So I managed to avoid all but press accounts of the Couric-Palin interview for far too long, and when I finally sat down to watch it, I was impressed all over again about the Alaskan governor's ideas about global warming.
Just a month or so before being tapped as John McCain's vice presidential running mate, she said she didn't "attribute it to being man-made". Then, in her interview with Charles Gibson in mid-September, she unveiled her new talking point, that global warming may be caused, in part, by humans, but that what matters is that we do something about it, specifically: "cut down on pollution".
She more or less repeated that in her interview last week with Katie Couric. Here's what she said:
Couric: What's your position on global warming? Do you believe it's man-made or not?
Palin: Well, we're the only Arctic state, of course, Alaska. So we feel the impacts more than any other state, up there with the changes in the climate. And certainly, it is apparent. We have erosion issues. And we have melting sea ice, of course. So, what I've done up there is form a sub-cabinet to focus solely on climate change, understanding that it is real. And...

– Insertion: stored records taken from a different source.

/-- The slots that a trunk names, with their uses (R145). -/
def trunkUses (t : Trunk) : List SlotUse :=
  (t.tx.map fun h => { slot := h, outbound := true, rtcp := false, trunk := true, up := true, noDouble := false }) ++
  (t.rx.map fun h => { slot := h, outbound := false, rtcp := false, trunk := true, up := true, noDouble := false })

/-- Every use of a slot on the device. -/
def usesOf (s : State) (i : Nat) : List SlotUse :=
  ((s.obj.legs.live.flatMap fun kv => legUses s kv.2) ++ (s.obj.trunks.live.flatMap fun kv => trunkUses kv.2)).filter
    fun u => decide (hIndex u.slot = i)

/-- A key of this direction, kind and profile does not suit a use (R125, R126). -/
def misuse (u : SlotUse) (outbound rtcp : Bool) (profile : Nat) : Bool :=
  (u.outbound != outbound) || (u.rtcp != rtcp) || (u.trunk != isTrunkProfile profile) || (u.noDouble && isDouble profile)

/-- Outbound SSRCs that live objects bind to a slot (R125). -/
def boundSsrcs (s : State) (i : Nat) : List Word :=
  let hit := fun (h : Handle) (x : Word) => if h ≠ 0 ∧ hIndex h = i then [x] else []
  (s.obj.outs.live.flatMap fun (_, o) => hit o.decl.slot (o.decl.ssrcs.getD 0 0) ++ hit o.decl.rtxSlot (o.decl.rtx.getD 0 0) ++
    hit o.decl.fecSlot o.decl.fec) ++
  (s.obj.legs.live.flatMap fun (_, l) => l.slots.flatMap fun f => hit f.slot f.ssrc ++ hit f.rtxSlot f.rtxSsrc)

/-! ### One packet under one key (RFC 3711, RFC 7714, RFC 8723; R116, R117, R129, R145) -/

/-- IV of AES-CM: (salt × 2^16) ⊕ (SSRC × 2^64) ⊕ (index × 2^16). -/
def cmIv (k : SessKey) (ssrc idx : Nat) : List Byte :=
  xorBytes (slice k.salt 0 14 ++ [0, 0]) (beBytes 16 (ssrc * 2 ^ 64 + idx * 2 ^ 16))

/-- IV of GCM for SRTP: 00 00, SSRC, ROC and SEQ; for SRTCP: 00 00, SSRC, 00 00, index. -/
def gcmIv (k : SessKey) (ssrc idx : Nat) : List Byte :=
  xorBytes (slice k.salt 0 12) (beBytes 12 (ssrc * 2 ^ 48 + idx))

/-- IV of a trunk datagram (R145): 2 zero bytes, SRCDEV in the high 12 bits of 4 bytes, wrap count, TSEQ. -/
def trunkIv (k : SessKey) (dev idx : Nat) : List Byte :=
  xorBytes (slice k.salt 0 12) (beBytes 12 (dev * 2 ^ 20 * 2 ^ 48 + idx))

/-- Append or update the original header block of RFC 8723 where payload type, sequence number or SSRC changed (R129): earlier values stay. -/
def addOhb (payload : List Byte) (pt seq : Nat) (ssrc : Word) (orig : Nat × Nat × Word) : List Byte :=
  let cfg := beAt payload (payload.length - 1) 1
  let hasP := bit cfg 1
  let hasQ := bit cfg 0
  let n := 1 + (if hasP then 1 else 0) + (if hasQ then 2 else 0)
  let body := payload.take (payload.length - n)
  let old := payload.drop (payload.length - n)
  let p := if hasP then old.take 1 else if pt ≠ orig.1 then [BitVec.ofNat 8 orig.1] else []
  let q := if hasQ then (old.drop (if hasP then 1 else 0)).take 2 else if seq ≠ orig.2.1 then beBytes 2 orig.2.1 else []
  let x := if ssrc ≠ orig.2.2 then Config.ohbSsrc orig.2.2 else []
  body ++ x ++ p ++ q ++ [BitVec.ofNat 8 (cfg / 4 * 4 + (if p.isEmpty then 0 else 2) + (if q.isEmpty then 0 else 1))]

/-- The RTP packet that is protected at an index: its sequence number, and under a double profile the original header block (R127, R129). -/
def outerRtp (prof : Nat) (plain : List Byte) (idx : Nat) (orig : Option (Nat × Nat × Word)) : List Byte :=
  let p := patch plain 2 (beBytes 2 (idx % 65536))
  let n := rtpHeadLen p
  match orig with
  | some o => if isDouble prof then p.take n ++ addOhb (p.drop n) (beAt p 1 1 % 128) (idx % 65536) (BitVec.ofNat 32 (beAt p 8 4)) o else p
  | none => p

/-- Protect an RTP packet at an index (ROC and SEQ). -/
def sealRtp (k : SessKey) (plain : List Byte) (idx : Nat) (orig : Option (Nat × Nat × Word)) : List Byte :=
  let prof := k.profile.toNat
  let p := outerRtp prof plain idx orig
  let n := rtpHeadLen p
  let ssrc := beAt p 8 4
  if isGcm prof then p.take n ++ gcmSeal k.key (gcmIv k ssrc idx) (p.take n) (p.drop n)
  else
    let c := p.take n ++ aesCtr k.key 16 (cmIv k ssrc idx) (p.drop n)
    c ++ (hmac k.auth (c ++ beBytes 4 (idx / 65536))).take (if prof = 2 then 4 else 10)

/-- Protect an RTCP packet at an index; E is set (R117). -/
def sealRtcp (k : SessKey) (plain : List Byte) (idx : Nat) : List Byte :=
  let ssrc := beAt plain 4 4
  let word := beBytes 4 (2 ^ 31 + idx)
  if isGcm k.profile.toNat then
    plain.take 8 ++ gcmSeal k.key (gcmIv k ssrc idx) (plain.take 8 ++ word) (plain.drop 8) ++ word
  else
    let c := plain.take 8 ++ aesCtr k.key 16 (cmIv k ssrc idx) (plain.drop 8) ++ word
    c ++ (hmac k.auth c).take 10

/-- Protect a trunk datagram; TSEQ is written into word 3 (R59, R145). -/
def sealTrunk (k : SessKey) (plain : List Byte) (idx : Nat) : List Byte :=
  let p := patch plain 12 (beBytes 4 (idx % 2 ^ 32))
  let n := 4 * beAt p 2 1
  p.take n ++ gcmSeal k.key (trunkIv k (beAt p 4 2 / 16) idx) (p.take n) (p.drop n)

Couric: Is it man-made, though in your view?
Palin: You know there are -- there are man's activities that can be contributed to the issues that we're dealing with now, with these impacts. I'm not going to solely blame all of man's activities on changes in climate because the world's weather patterns are cyclical. And over history we have seen change there. But it kind of doesn't matter at this point, as we debate what caused it. The point is: it's real; we need to do something about it.

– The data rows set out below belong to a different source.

/-- The MAC receives a frame from its PCS, or in MAC loopback from itself (Table 04-4). -/
def receiveFrame (p : Nat) (w : WireFrame) (s : State) : State :=
  let n := w.bytes.length
  if w.symbolError then count1 (portCtr p 0x15C) s
  else if n < 64 then count1 (portCtr p 0x150) s
  else if 9600 < n then count1 (portCtr p 0x158) s
  else if (portOf s p).maxLen < n then count1 (portCtr p 0x154) s
  else checkFrame p w.bytes s

/-- A frame from the line, once the PCS has decoded it: MAC loopback cuts the line off from the MAC, and line loopback sends the frame back after the
PCS (Table 04-10). -/
def fromLine (p : Nat) (f : WireFrame) (s : State) : State :=
  match (portOf s p).loopback with
  | 0 => receiveFrame p f (countFec p f s)
  | 2 => modPort p (fun x => { x with lastTx := f.bytes }) (countFec p f s)
  | _ => countFec p f s

/-- FRAME_RECEIVE. A port without lanes receives nothing. -/
def execFrameReceive (port : PortNo) (f : WireFrame) (s : State) : Host.Outcome State Fault Refusal :=
  done s (if ¬ portExists s port.val ∨ portMode s port.val = 0 then s else fromLine port.val f s)

/-! ### FRAME_TRANSMIT, TX_UNDERRUN (R106-R109) -/

/-- The port has finished with a packet of an egress stream (R431, R432). -/
def noteMark (p : Nat) (m : Option (Nat × Nat)) (s : State) : State :=
  match m with
  | none => s
  | some (id, n) => modPort p (fun x => { x with consumed := tput x.consumed id (if tgetD x.consumed id 0 < n then n else tgetD x.consumed id 0) }) s

/-- A frame padded to 60 bytes, before its FCS (R106). -/
def padFrame (f : List Byte) : List Byte := f ++ List.replicate (60 - f.length) 0

/-- Link pause or pause of the frame's priority holds it (R110). -/
def isPaused (s : State) (p prio : Nat) : Bool :=
  let x := portOf s p
  decide (coreCents s < x.pauseEnd) || decide (coreCents s < tgetD x.pfcEnd prio 0)

/-! ### Estimators of legs and trunks -/

def estOf (s : State) (trunk : Bool) (i : Nat) : Option Estimator :=
  if trunk then (s.obj.trunks.at? i).map (·.est) else (s.obj.legs.at? i).map (·.est)

def modEst (trunk : Bool) (i : Nat) (f : Estimator → Estimator) : State → State :=
  if trunk then updTrunk i fun t => { t with est := f t.est } else updLeg i fun l => { l with est := f l.est }

/-- Record an RTP packet or trunk datagram as it leaves (R154): its feedback is matched by transport-wide sequence number, or by SSRC and
sequence number. -/
def noteSent (trunk : Bool) (i : Nat) (p : SentRtp) : State → State := modEst trunk i fun e => { e with log := lastN 65536 (e.log ++ [p]) }

/-- A frame leaves the port at a time-stamp: its estimator records it (R154). -/
def noteLeft (stamp : Nat) (t : TxFrame) (s : State) : State :=
  match t.est with
  | some (trunk, i, p) => noteSent trunk i { p with at_ := stamp / 65536 } s
  | none => s

/-- A frame of the transmit queue may start now: neither its link nor its priority is paused (R110), and its gate admits it (R175). -/
def TxFrame.ready (s : State) (p : Nat) (t : TxFrame) : Bool :=
  !isPaused s p t.prio && (t.overGate || portAdmits s p t.gate ((padFrame t.bytes).length + 4))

Transcript and video (the climate talk is around minute 5) from CBS.
Here's why it does matter what causes global warming: If we're causing it, we can solve it. If it's natural and cyclical, we can't. Believing that our influence on the climate is nonexistent, insignificant or uncertain is wrong, if you believe in science -- that is, if you believe in repeatedly testing a hypothesis with real-world experiments until scientists agree that they have defined a theory that explains the world and can't be disproven by further experiments.

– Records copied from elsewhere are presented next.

-- ==== Sys2Proof/Machine/Compose.lean ====
section
/-! DEFINITION. Composition: layouts, flips and fences, scaler banks, the exact arithmetic of scaling and blending, layout pictures and tile scaling,
and the Absolute cache (chapter 8). -/

namespace Sys2Proof.Machine

/-! ### Scaler banks (R220, R221) -/

/-- A tap's value: two's complement in 10 bits, but 0x200 is +512. -/
def tapOf (x : Nat) : Int := if x = 512 then 512 else sext 10 x

/-- The taps of a phase of the linear set: 8 luma, then 4 chroma. -/
def linearTaps (p : Nat) : List Int := [0, 0, 0, 512 - 8 * p, 8 * p, 0, 0, 0, 0, 512 - 8 * p, 8 * p, 0]

/-- The 768 taps of a bank of a conference. -/
def bankOf (s : State) (conf bank : Nat) : List Int :=
  match (s.obj.confs.at? conf).bind fun c => tget c.banks bank with
  | some b => b
  | none => (List.range 64).flatMap linearTaps

/-- The first n 16-bit words of a block, little-endian, 0 beyond its end. -/
def tapWords : Nat → List Byte → List Nat
  | 0, _ => []
  | n + 1, bs => leAt bs 0 2 :: tapWords n (bs.drop 2)

/-- The taps that a coefficient block holds. -/
def tapsOf (bs : List Byte) : List Int := (tapWords 768 bs).map fun w => tapOf (w % 1024)

/-- The first word with bits above its code. -/
def tapReserved (bs : List Byte) : Option Nat := ((indexed (tapWords 768 bs)).find? fun w => decide (1024 ≤ w.2)).map (·.1)

/-- The first word of the first phase whose luma or chroma taps do not sum to 512. -/
def tapSum (ts : List Int) : Option Nat :=
  (List.range 64).findSome? fun p =>
    if totalI ((ts.drop (12 * p)).take 8) ≠ 512 then some (12 * p)
    else if totalI ((ts.drop (12 * p + 8)).take 4) ≠ 512 then some (12 * p + 8) else none

/-! ### Scaling (R219, R222, R223) -/

/-- n / d rounded half up to an even integer (R219). -/
def evenOf (n d : Nat) : Nat := 2 * ((n + d) / (2 * d))

/-- Which part of a picture is drawn and where: crop x, y, w, h, then the drawn offset and size in the rectangle (Table 08-4). -/
structure Fit where
  cx : Nat
  cy : Nat
  cw : Nat
  ch : Nat
  dx : Nat
  dy : Nat
  dw : Nat
  dh : Nat
  deriving DecidableEq, Repr

/-- Table 08-4 for a picture of ws × hs in a rectangle of w × h. -/
def fitOf (mode ws hs w h : Nat) : Fit :=
  match mode with
  | 1 =>
    if hs * w ≤ ws * h then let d := evenOf (w * hs) ws; { cx := 0, cy := 0, cw := ws, ch := hs, dx := 0, dy := evenOf (h - d) 2, dw := w, dh := d }
    else let d := evenOf (h * ws) hs; { cx := 0, cy := 0, cw := ws, ch := hs, dx := evenOf (w - d) 2, dy := 0, dw := d, dh := h }
  | 2 =>
    if hs * w < ws * h then let c := evenOf (hs * w) h; { cx := evenOf (ws - c) 2, cy := 0, cw := c, ch := hs, dx := 0, dy := 0, dw := w, dh := h }
    else let c := evenOf (ws * h) w; { cx := 0, cy := evenOf (hs - c) 2, cw := ws, ch := c, dx := 0, dy := 0, dw := w, dh := h }
  | _ => { cx := 0, cy := 0, cw := ws, ch := hs, dx := 0, dy := 0, dw := w, dh := h }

Knowing that Palin would commit to "doing something" about climate change, despite apparent misgivings about what causes it is only marginally comforting, since it seems that her grasp of the underlying scientific argument is weak, and apparently influenced by the same sort of arguments that held up action on climate change for so long. Namely, the oil-company funded think-tank "experts" that advertised false controversy among climate scientists, when in fact a strong consensus had long ago emerged that global warming is real, it is largely caused by burning fossil fuels, and it will cause serious problems if left unabated.
Alaska is no stranger to oil-funded political influence; even if Palin has been celebrated as someone who can stand up to oil companies and corruption, she's also been a staunch supporter of increased fossil fuel exploitation.
It matters that you "get" the science, because leading the world in a response that is aggressive enough to meet the challenge requires it. McCain is much more clear-headed and well-spoken on this issue than his running mate, and we can expect that he holds the trump card on the issue. Still, global warming is one of those issues on which McCain has played maverick to GOP orthodoxy. Green voters could feel more comfort if is right-hand woman shared his passion.
We've had a president for eight years who campaigned on a promise to regulate carbon dioxide, only to rein in his campaign promise in the face of industry pressure masquerading as scientific controversy. Meanwhile, world emissions continue to rise, the Arctic is melting to an unprecedented degree, weird weather is breaking out during unexpected seasons and in unexpected places, and the scientific data keeps piling up that the worst-case scenarios are closer to real-time scenarios than anyone anticipated.